EXERCISE AIM. Go through the data below and copy each line where the word "Fault" occurs.

Data records
● ● ●

/-- One 32-bit lane of a floating-point VDOT: products exact, one rounding with the old lane (R128). The model's choices (log 18):
a lane with a NaN and a product 0 × ∞ gives the NaN with Invalid, one with a NaN and opposite infinities the NaN without; an
exactly zero sum is −0 where every term is −0, +0 where every term is +0, and else as the sum of two of them (R116). -/
def dotLane (f : Fmt) (m : Rnd) (xs ys : List Nat) (z : Nat) : Nat × FFlags :=
  let a := xs.map f.decode
  let b := ys.map f.decode
  let c := f32.decode z
  let ps := a.zip b
  let bad := ps.any fun p => p.1.badMul p.2
  let toF32 (x : Num) : Num := match x with
    | .nan s k q => .nan s (k * 2 ^ (23 - f.mant)) q
    | x => x
  match f32.nanOf ((a ++ b).map toF32 ++ [c]) with
  | some r => (r.1, r.2 ||| if bad then flagNV else 0)
  | none =>
    if bad then f32.invalid else
    let terms := ps.map (fun p => p.1.mul p.2) ++ [c]
    let pos := terms.any fun x => x.isInf && !x.neg
    let neg := terms.any fun x => x.isInf && x.neg
    if pos && neg then f32.invalid
    else if pos || neg then (f32.infBits neg, 0)
    else
      let zneg := if terms.all (fun x => x.isZero && x.neg) then true
        else if terms.all (fun x => x.isZero && !x.neg) then false else m = .rdn
      f32.roundDyad m zneg (terms.foldl (fun s x => s.add x.dyad) .zero)
/-- VDOT (R128). -/
def execVdot (d a b : BitVec 4) (t : BitVec 3) (s : State) : Host.Outcome State Fault Refusal :=
  withRegs (wordV 0x20 9 0 b.toNat a.toNat d.toNat t.toNat) [.v a, .v b, .v d] [.v d] s fun s =>
    let w := laneW t
    let lane := fun (i : Nat) =>
      let xs := lanes w (32 / w) (nbits (s.me.getV a).toNat (32 * i) 32)
      let ys := lanes w (32 / w) (nbits (s.me.getV b).toNat (32 * i) 32)
      let z := nbits (s.me.getV d).toNat (32 * i) 32
      if isIntLane t then
        ((BitVec.ofInt 32 (z + ((xs.zip ys).map fun p => laneInt w false p.1 * laneInt w false p.2).sum)).toNat, (0 : FFlags))
      else dotLane (laneFmt t) (vMode s.me.ctl) xs ys z
    .ok (.fall 4) (s.vOut d 32 ((List.range 4).map lane))

/-! ## Permutes and moves (R129) -/

/-- VPERM (R129). -/
def execVperm (d a b c : BitVec 4) (s : State) : Host.Outcome State Fault Refusal :=
  withRegs (wordV 0x23 0 c.toNat b.toNat a.toNat d.toNat 0) [.v a, .v b, .v c] [.v d] s fun s =>
    let src := lanes 8 16 (s.me.getV a).toNat ++ lanes 8 16 (s.me.getV b).toNat
    let op := fun (k : Nat) => if 128 ≤ k then 0 else src.getD (k % 32) 0
    .ok (.fall 4) (s.writeV d (BitVec.ofNat 128 (ofLanes 8 ((lanes 8 16 (s.me.getV c).toNat).map op))))
/-- VBCAST (R129). -/
def execVbcast (d b : BitVec 4) (t : BitVec 3) (s : State) : Host.Outcome State Fault Refusal :=
  withRegs (wordV 0x23 1 0 b.toNat 0 d.toNat t.toNat) [.g (b.setWidth 5)] [.v d] s fun s =>
    .ok (.fall 4) (s.writeV d (BitVec.ofNat 128 (ofLanes (laneW t)
      (List.replicate (128 / laneW t) (s.me.getG (b.setWidth 5)).toNat))))
/-- VINS (R129). -/
def execVins (d b c : BitVec 4) (t : BitVec 3) (s : State) : Host.Outcome State Fault Refusal :=
  withRegs (wordV 0x23 2 c.toNat b.toNat 0 d.toNat t.toNat) [.g (b.setWidth 5), .v d] [.v d] s fun s =>
    .ok (.fall 4) (s.writeV d (BitVec.ofNat 128 (ofLanes (laneW t)
      (setAt (s.vLanes d t) c.toNat (s.me.getG (b.setWidth 5)).toNat))))
/-- VEXT (R129). -/
def execVext (d a c : BitVec 4) (t : BitVec 3) (s : State) : Host.Outcome State Fault Refusal :=
  withRegs (wordV 0x23 3 c.toNat 0 a.toNat d.toNat t.toNat) [.v a] [.g (d.setWidth 5)] s fun s =>
    let x := BitVec.ofNat 64 ((s.vLanes a t).getD c.toNat 0)
    .ok (.fall 4) (s.writeG (d.setWidth 5) (if isIntLane t then sextW (laneW t) x else x))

● ● ●

RESULT OF THE TASK.
def execVdot (d a b : BitVec 4) (t : BitVec 3) (s : State) : Host.Outcome State Fault Refusal :=
def execVperm (d a b c : BitVec 4) (s : State) : Host.Outcome State Fault Refusal :=
def execVbcast (d b : BitVec 4) (t : BitVec 3) (s : State) : Host.Outcome State Fault Refusal :=
def execVins (d b c : BitVec 4) (t : BitVec 3) (s : State) : Host.Outcome State Fault Refusal :=
def execVext (d a c : BitVec 4) (t : BitVec 3) (s : State) : Host.Outcome State Fault Refusal :=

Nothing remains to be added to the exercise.